JCT: Revenue Loss From Tax-Exempt Governmental Bonds is $179.6B/5Yrs

WASHINGTON — The Joint Committee on Taxation estimates that tax-exempt governmental bonds will result in revenue losses to the federal government of $179.6 billion from fiscal years 2014 through 2018.

The estimate is smaller than the $191.3 billion of revenue losses that JCT estimated last year for those bonds from fiscal 2013 to fiscal 2017. The federal government's 2014 fiscal year began Oct. 1, 2013.

The most recent estimate was included in JCT's report on tax expenditures released Tuesday.

Tax expenditures are revenue losses attributable to tax preferences such as exclusions, exemptions, deductions and credits, according to the report. The tax-exemption for municipal bonds is an exclusion in that tax-exempt interest is excluded from income.

JCT prepared its annual tax-expenditure report for the House Ways and Means Committee and the Senate Finance Committee, and the report was also sent to the House and Senate budget committees. The analysis can help lawmakers understand "the tax and economic policy consequences that follow from the implicit or explicit choices made in fashioning legislation," JCT said.

Calculations of tax expenditures differ from JCT's revenue estimates of the repeal of expenditure provisions. "Unlike revenue estimates, tax expenditure calculations do not incorporate the effects of the behavioral changes that are anticipated to occur in response to the repeal of a tax expenditure provision," JCT said in its report. Also, tax-expenditure calculations concern changes in taxpayers' reported tax liabilities, while revenue estimates deal with changes in federal tax receipts that are affected by the timing of payments.

George Friedlander, chief municipal strategist at Citi, and other muni market participants, have criticized the JCT's estimates for making some misassumptions and for not reflecting market behavior.

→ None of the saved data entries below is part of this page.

-- ==== Sys2Proof/Tests/Slice0.lean ====
section
/-! SUPPORT. The model's own tests: an ill-formed term for each check of WellFormed, worked examples of the spec, and for
every statement of Certificates/Slice0/Obligations.lean that has premises a concrete state and operands that meet them
together, clause by clause (`wit_<statement>`). Nothing here is a statement for the provers. -/

set_option Elab.async false
set_option linter.unusedVariables false
namespace Sys2Proof.Tests
open Sys2Proof.Machine Sys2Proof.Safety

/-- A device out of its ladder and with its host link up, in mode `m`. -/
def up (m : Mode) : Dev :=
  { Dev.reset with
    mode := { ModeCtl.reset with mode := m }
    boot := { Dev.reset.boot with next := 15, running := some 0 }
    host := { HostIf.reset with linkUp := true, link1Up := true }
    clk := { Dev.reset.clk with qualified := [true, true, true], locks := Dev.reset.clk.locks.set 0 true } }

def late (f : Dev → Dev := id) (d : Dev) : Dev := f { d with time := { d.time with tick := 2 ^ 40 } }

/-- The device with a command in its mailbox, queued and started. -/
def place (c : Instr) (d : Dev) : Dev :=
  match cmdOf c with
  | none => d
  | some (m, op, p) =>
    d.onMbx m fun b => { b with
      st := .queued, startTick := some 0, seq := 1
      cmd := memWrite [] 0 (u16 0x4D42 ++ u8 2 ++ u8 (mbxClass m) ++ u16 op ++ u16 0 ++ u32 7 ++ u16 p.length ++ u16 0 ++ u64 0 ++ u64 0 ++ p) }

def issuer (c : Instr) : Ctx :=
  match cmdOf c with
  | some (m, op, _) => ⟨m, op, 7, 0⟩
  | none => ⟨0, 0, 0, 0⟩

def held (c : Instr) (m : Mode) (f : Dev → Dev := id) : State := { State.reset with dev := place c (f (up m)) }
def calm (m : Mode) (f : Dev → Dev := id) : State := { State.reset with dev := f (up m) }

def aRing (d : Dev) : Dev := d.onRec fun r => { r with rings := r.rings.set 0 { Ring.reset with configured := true, size := 65536, cb := 131072 } }
def ethUp (d : Dev) : Dev := d.onEth 0 fun e => { e with up := true }

/-- A safety set in which only oar 0 takes part, with the oar flags `fl`. -/
def aSet (fl : Nat) : List Byte :=
  u16 0x5346 ++ u8 1 ++ u8 0 ++ u32 10 ++ u16 0x100 ++ List.replicate 54 0 ++
    (List.range 32).flatMap fun k => u8 k ++ u8 (if k = 0 then fl else 0) ++ List.replicate 254 0

def aSafe : SafetySet := ⟨aSet 7, []⟩
def withSafety (d : Dev) : Dev := { d with pins := { d.pins with estopA := true, estopB := true, intlk := true }, ump := { d.ump with active := some aSafe } }

/-- A frame of gang peer 1 for a device in a gang of two. -/
def gangFrame (sub n seq digest : Nat) (tail : List Byte) : List Byte :=
  u16 0x4347 ++ u8 1 ++ u8 sub ++ u8 1 ++ u8 2 ++ u16 n ++ u32 seq ++ List.replicate 12 0 ++ u32 digest ++ tail

def gang (seen : List Nat) (d : Dev) : Dev :=
  (d.onEth 0 fun e => { e with up := true }).onTime fun t => { t with
    gangSize := 2, peers := t.peers.map fun p => { p with present := true, gseq := seen } }

/-- A frame with the gang frames' address and EtherType before it. -/
def ether (bs : List Byte) : List Byte := [0x03, 0x00, 0x1F, 0x5C, 0x00, 0x01] ++ List.replicate 6 0 ++ [0x88, 0xB5] ++ bs

abbrev dma0 : DmaDesc := default
abbrev leave0 : Leave := default
abbrev mig0 : Migration := default
abbrev sync0 : SyncMsg := default
abbrev ann0 : AnnounceMsg := default
abbrev calRun0 : CalRun := default
def grant (w : Requester) (d : Dev) : Dev := { d with gov := { d.gov with grants := [{ leave0 with who := w }] } }
def timeLocked (d : Dev) : Dev := (d.onDom 0 fun x => { x with locked := true }).onTime fun t => { t with steer := some 0 }

/-! ## CRC-32C over long ranges of memory, in steps that the kernel takes quickly -/

theorem crcBits_xor (n : Nat) : ∀ a b, crc32cBits n (a ^^^ b) = crc32cBits n a ^^^ crc32cBits n b := by
  induction n with
  | zero => intro a b; rfl
  | succ n ih =>
    intro a b
    have hd : (a ^^^ b) / 2 = a / 2 ^^^ b / 2 := by
      simpa [Nat.shiftRight_eq_div_pow] using Nat.shiftRight_xor_distrib (a := a) (b := b) (i := 1)
    have hm : (a ^^^ b) % 2 = (a % 2 + b % 2) % 2 := by
      rcases Nat.mod_two_eq_zero_or_one a with h | h <;> rcases Nat.mod_two_eq_zero_or_one b with h' | h' <;>
        simp [Nat.xor_mod_two_eq, h, h', Nat.add_mod]
    have hP : ∀ x y p : Nat, x ^^^ p ^^^ (y ^^^ p) = x ^^^ y := by
      intro x y p; rw [Nat.xor_assoc, ← Nat.xor_assoc p, Nat.xor_comm p y, Nat.xor_assoc y, Nat.xor_self, Nat.xor_zero]
    simp only [crc32cBits, ← ih, hd, hm]
    congr 1
    rcases Nat.mod_two_eq_zero_or_one a with h | h <;> rcases Nat.mod_two_eq_zero_or_one b with h' | h' <;>
      simp [h, h', hP, Nat.xor_assoc, Nat.xor_comm, Nat.xor_left_comm]

theorem crcBits_shift (n : Nat) : ∀ y, crc32cBits n (y * 2 ^ n) = y := by
  induction n with
  | zero => intro y; simp [crc32cBits]
  | succ n ih => intro y; rw [Nat.pow_succ, ← Nat.mul_assoc, crc32cBits, if_neg (by omega), Nat.mul_div_cancel _ (by decide), ih]

/-- What a byte adds to a CRC-32C, 32 bits for each value. -/
def crcTable : Nat := (List.range 256).foldr (fun b t => t * 2 ^ 32 + crc32cBits 8 b) 0

def crcStep (s b : Nat) : Nat := s / 256 ^^^ (crcTable >>> (32 * ((s % 256) ^^^ b))) % 2 ^ 32

theorem crcTable_entry : ∀ v < 256, crcTable >>> (32 * v) % 2 ^ 32 = crc32cBits 8 v := by decide +kernel

theorem crcStep_eq (s : Nat) (b : Byte) : crc32cBits 8 (s ^^^ b.toNat) = crcStep s b.toNat := by
  have hb := b.isLt
  have hs : s = s / 256 * 2 ^ 8 ^^^ s % 256 := by
    apply Nat.eq_of_testBit_eq; intro i
    rw [Nat.testBit_xor, Nat.testBit_mul_two_pow, show (256 : Nat) = 2 ^ 8 from rfl, Nat.testBit_mod_two_pow, Nat.testBit_div_two_pow]
    by_cases h : i < 8
    · simp [h, Nat.not_le.mpr h]
    · simp [h, Nat.not_lt.mp h, Nat.sub_add_cancel (Nat.not_lt.mp h)]
  conv_lhs => rw [hs, Nat.xor_assoc, crcBits_xor, crcBits_shift]
  rw [crcStep, crcTable_entry _ (Nat.xor_lt_two_pow (n := 8) (Nat.mod_lt _ (by decide)) hb)]

/-- A CRC-32C over zero bytes; the running value is compared, and so evaluated, at each. -/
noncomputable def crcZeros (n : Nat) : Nat → Nat :=
  Nat.rec (fun s => s) (fun _ ih s => bif Nat.beq s 0 then ih (crcStep 0 0) else ih (crcStep s 0)) n

/-- The same over `n` bytes from `a` on of memory that holds the listed bytes, in rising order. -/
noncomputable def crcOver : Cells → Nat → Nat → Nat → Nat
  | [], _, n, s => crcZeros n s
  | (x, v) :: t, a, n, s => crcOver t (x + 1) (a + n - (x + 1)) (crcStep (crcZeros (x - a) s) v.toNat)

abbrev crcFold (s : Nat) (bs : List Byte) : Nat := bs.foldl (fun c b => crc32cBits 8 (c ^^^ b.toNat)) s

theorem crcZeros_eq (n : Nat) : ∀ s, crcZeros n s = crcFold s (List.replicate n 0) := by
  induction n with
  | zero => intro s; rfl
  | succ n ih =>
    intro s
    have h : crcZeros (n + 1) s = bif Nat.beq s 0 then crcZeros n (crcStep 0 0) else crcZeros n (crcStep s 0) := rfl
    have e : crcFold s (List.replicate (n + 1) 0) = crcFold (crcStep s 0) (List.replicate n 0) := by
      rw [List.replicate_succ, crcFold, List.foldl_cons, crcStep_eq]; rfl
    rw [h, e, ih, ih]
    by_cases hs : s = 0
    · simp [hs]
    · cases s with
      | zero => exact absurd rfl hs
      | succ _ => rfl

theorem memGet_absent (c : Cells) (y : Nat) (h : ∀ p ∈ c, p.1 ≠ y) : memGet c y = 0 := by
  induction c with
  | nil => rfl
  | cons p t ih => rw [memGet, if_neg (h p (by simp)), ih fun q hq => h q (by simp [hq])]

theorem memBytes_split (c : Cells) (a m n : Nat) : memBytes c a (m + n) = memBytes c a m ++ memBytes c (a + m) n := by
  simp [memBytes, List.range_add, Function.comp_def, Nat.add_assoc]

theorem memBytes_absent (c : Cells) (a n : Nat) (h : ∀ p ∈ c, p.1 < a ∨ a + n ≤ p.1) : memBytes c a n = List.replicate n 0 := by
  rw [List.eq_replicate_iff]; refine ⟨by simp [memBytes], fun b hb => ?_⟩
  simp only [memBytes, List.mem_map, List.mem_range] at hb
  obtain ⟨i, hi, rfl⟩ := hb
  exact memGet_absent _ _ fun p hp => by have := h p hp; omega

theorem crcOver_eq (c : Cells) : ∀ a n s, c.Pairwise (fun p q => p.1 < q.1) → (∀ p ∈ c, a ≤ p.1 ∧ p.1 < a + n) →
    crcOver c a n s = crcFold s (memBytes c a n) := by
  induction c with
  | nil => intro a n s _ _; rw [crcOver, crcZeros_eq, memBytes_absent _ _ _ (by simp)]
  | cons p t ih =>
    obtain ⟨x, v⟩ := p
    intro a n s hp hr
    have hx := hr (x, v) (by simp)
    have ht := (List.pairwise_cons.1 hp).1
    have hd : memBytes ((x, v) :: t) a n =
        List.replicate (x - a) 0 ++ v :: memBytes t (x + 1) (a + n - (x + 1)) := by
      rw [show n = (x - a) + (1 + (a + n - (x + 1))) by simp only at hx; omega, memBytes_split, memBytes_split]
      rw [memBytes_absent _ a (x - a) (by
        intro q hq; simp only [List.mem_cons] at hq
        rcases hq with rfl | hq
        · simp only at hx ⊢; omega
        · have := ht q hq; simp only at this hx; omega)]
      congr 1
      rw [show a + (x - a) = x by simp only at hx; omega]
      have h1 : memBytes ((x, v) :: t) x 1 = [v] := by simp [memBytes, memGet]
      rw [h1, List.singleton_append]
      congr 1
      rw [show a + (x - a + (1 + (a + n - (x + 1)))) - (x + 1) = a + n - (x + 1) by simp only at hx; omega]
      unfold memBytes
      apply List.map_congr_left
      intro i _
      rw [memGet, if_neg (by omega)]
    rw [hd, crcFold, List.foldl_append, List.foldl_cons, crcOver, ih _ _ _ (List.pairwise_cons.1 hp).2, crcZeros_eq, crcStep_eq]
    intro q hq
    have h1 := ht q hq
    have h2 := hr q (by simp [hq])
    simp only at h1 hx
    omega

theorem crc_of (c : Cells) (a n v : Nat) (hp : c.Pairwise (fun p q => p.1 < q.1)) (hr : ∀ p ∈ c, a ≤ p.1 ∧ p.1 < a + n)
    (h : crcOver c a n 0xFFFFFFFF ^^^ 0xFFFFFFFF = v) : crc32c (memBytes c a n) = v := by
  rw [crcOver_eq _ _ _ _ hp hr] at h; exact h

/-- The bytes of `aSet 0` that are not zero. -/
def aCells : Cells :=
  [(0, 0x46), (1, 0x53), (2, 1), (4, 10), (9, 1)] ++ (List.range 31).map fun k => (320 + 256 * k, BitVec.ofNat 8 (k + 1))

theorem aCells_crc : crc32c (memBytes aCells 0 8256) = 1981120787 :=
  crc_of _ _ _ _ (by decide +kernel) (by decide +kernel) (by decide +kernel)

theorem zeros_crc : crc32c (memBytes [] 0 50700) = 1864542422 := crc_of _ _ _ _ (by decide) (by decide) (by decide +kernel)

abbrev grid0 : GridArg := default
abbrev edge0 : Edge := default
abbrev buf0 : BufStroke := default
abbrev pool0 : PoolItem := default
abbrev pend0 : PendingItem := default
abbrev layer0 : LayerRec := LayerRec.ofAddr 0 5
abbrev job0 : Job := default
abbrev plan0 : JumpPlan := default
def aBed (d : Dev) : Dev := { d with geo := { d.geo with active := { d.geo.active with bed := some (0, 0, 6400000, 6400000) } } }
def linked (n : Nat) (d : Dev) : Dev := d.onPort n fun p => { p with st := .trained, hstate := 2, sleep := 0, acks := 0 }
def released (l : LayerRec) (d : Dev) : Dev := { d with layers := { d.layers with released := some l } }
def closedPath (d : Dev) : Dev := { linked 0 d with ump := { d.ump with closed := 1 }, geo := { d.geo with disabled := 0 } }
/-- Oar 0 rated and configured. -/
def fit (d : Dev) : Dev :=
  { d.onEng 0 fun e => { e with motion := { e.motion with rateMax := some [1, 1, 1], accMax := some [1, 1, 1] } } with
    gov := { d.gov with power := d.gov.power.set 0 (1, 1) } }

President Obama and key lawmakers have proposed curbing or eliminating tax expenditures, expecially as part of comprehensive tax reform. President Obama's fiscal budget for 2015 would cap the value of tax-exemption at 28%. House Ways and Means Committee chairman Rep. Dave Camp, R-Mich., released a tax reform discussion draft in February that would essentially cap the value of the muni exemption at 25% and prohibit tax-exempt private-activity bonds from being issued after 2014.

Senate Budget Committee Chairman Patty Murray, D-Wash., released an online report earlier this year that called for tax reform to raise revenue by cutting tax expenditures that mostly benefit the wealthy. The muni exemption is often seen as disproportionately benefiting the richest Americans.

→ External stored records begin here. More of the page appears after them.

-- ==== Sys2Proof/Safety.lean ====
section
/-! DEFINITION. What claims are stated with: the invariants of spec/10_state.md rule R37, and the outcomes of an
image as the host sees them (spec/60_exceptions.md rule R184, spec/43_control_ops.md rules R154 to R157). -/

namespace Sys2Proof.Machine

/-- What holds in every state reachable from reset (10 R37), with what the model adds about OB (log 3). R37 (a)
holds by the types of STATE and RESULT; `CAUSE <= 6` by that of CAUSE. -/
structure Inv (s : State) : Prop where
  /-- R37 (b): "`CAUSE = 0` exactly when `STATE != FAULT`". -/
  cause_none_iff : s.cause = .none ↔ s.state ≠ .fault
  /-- R37 (c). -/
  active_width_pos : s.state = .active → 0 < s.width
  /-- R37 (c). -/
  active_height_pos : s.state = .active → 0 < s.height
  /-- R37 (c). -/
  active_x_lt : s.state = .active → s.x < s.width
  /-- R37 (c). -/
  active_y_lt : s.state = .active → s.y < s.height
  /-- R37 (c). -/
  active_result : s.state = .active → s.result = .none
  /-- R37 (d): in MONO mode the width of an image is a multiple of 8. -/
  mono_width : s.state = .active → s.mode = .mono → s.width.toNat % 8 = 0
  /-- R37 (d): "the `8 - (X mod 8)` low bits of ACC are 0". -/
  mono_acc_low : s.state = .active → s.mode = .mono → ∀ j < 8 - s.x.toNat % 8, s.acc.getLsbD j = false
  /-- R37 (e): "Whenever `STATE = IDLE`, `ACC = 0`". -/
  idle_acc : s.state = .idle → s.acc = 0
  /-- R37 (e): "while `MODE = 0` and `STATE != FAULT`, `ACC = 0`". -/
  rgb_acc : s.mode = .rgb332 → s.state ≠ .fault → s.acc = 0
  /-- OB is in its canonical form (log 3). -/
  ob_wf : Memory.wf s.ob
  /-- Every listed byte of OB lies below its size (20 R50). -/
  ob_below : ∀ c ∈ s.ob, ∃ n, s.obSize = some n ∧ c.1 < n
  /-- While an image is in progress OB has NBYTES bytes (20 R51). -/
  active_obSize : s.state = .active → s.obSize = some s.nbytes
  /-- `RESULT = DONE` only after a BEGIN that created an OB (10 R29, 20 R53). -/
  done_obSize : s.result = .done → s.obSize.isSome

/-- How an image stands, as the host reads it off the status ports and OB (60 R184). -/
inductive Verdict where
  /-- IDLE and NONE: no image has been started since reset. -/
  | notStarted
  /-- ACTIVE: the host must send the pixel at `(x, y)` (43 R154). -/
  | wants (x y : Dim)
  /-- IDLE and DONE: the host writes the bytes of OB (43 R156). -/
  | done (bytes : Option (List Byte))
  /-- IDLE and SKIPPED: no output; the host goes on to the next file (43 R155). -/
  | skipped
  /-- FAULT: the host reports `cause` and `diag`, discards OB and ends the run (43 R157); `(x, y)` is where
  the fault was. -/
  | fatal (cause : Cause) (diag : Arg) (x y : Dim)
  deriving DecidableEq, Repr

/-- How an image stands (60 R184). In FAULT the answer is `fatal` whatever RESULT holds: "no claim "the output
is X" holds of it" (60 R178), and the host reads OB only on DONE (70 R197). -/
def State.verdict (s : State) : Verdict :=
  match s.state, s.result with
  | .fault, _ => .fatal s.cause s.diag s.x s.y
  | .active, _ => .wants s.x s.y
  | .idle, .none => .notStarted
  | .idle, .done => .done s.obBytes
  | .idle, .skipped => .skipped

/-- The block's registers, all but OB and the host's pending inputs, are equal in two states (10 R20). -/
def State.sameRegisters (s t : State) : Prop :=
  t.acc = s.acc ∧ t.mode = s.mode ∧ t.maskEn = s.maskEn ∧ t.mask = s.mask ∧ t.width = s.width ∧
  t.height = s.height ∧ t.state = s.state ∧ t.result = s.result ∧ t.x = s.x ∧ t.y = s.y ∧
  t.cause = s.cause ∧ t.diag = s.diag ∧ t.diagop = s.diagop

end Sys2Proof.Machine
end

According to JCT, the revenue loss attributable to tax-exempt private-activity bonds in the five-year period beginning with fiscal 2014 is estimated to be $55.6 billion, roughly the same as the $55.2 billion estimated for the five-year period beginning with fiscal 2013.

JCT estimated revenue losses for PABs used for various projects. These include: $12.5 billion for nonprofit hospital facilities; $18.3 billion for nonprofit and public educational facilities; $2.2 billion for water, sewer and hazardous waste facilities; $4.7 billion for airports, docks and mass commuting facilities; and $100 million for high-speed intercity rail facilities.

They also include estimates of; $500 million for highway projects and rail-truck transfer facilities; $100 million for green buildings and sustainable design projects; $5.2 billion for PABs for rental housing; $6.6 billion for owner-occupied housing; $200 million for energy-production facilities; and $300 million for veterans' housing.

In addition, JCT said there would be revenue losses of $2 billion for "small-issue" bonds and $2.9 billion for student-loan bonds.

Build America Bonds are estimated to result in $15.8 billion of revenue loss from 2014 to 2018, down from $19 billion for fiscal 2013 to 2017. Recovery zone economic development bonds are estimated to lead to a loss of $900 million for fiscal 2014-2018, compared to $1 billion for fiscal 2013-2017, JCT said.

JCT also estimated revenue losses of $1.3 billion for qualified zone academy bonds, $5.5 billion for qualified school construction bonds, $200 million for qualified energy conservation bonds, and $500 million for clean renewable energy bonds.

Estimated revenue losses due to tribal economic development bonds is less than $50 million for each five-year period.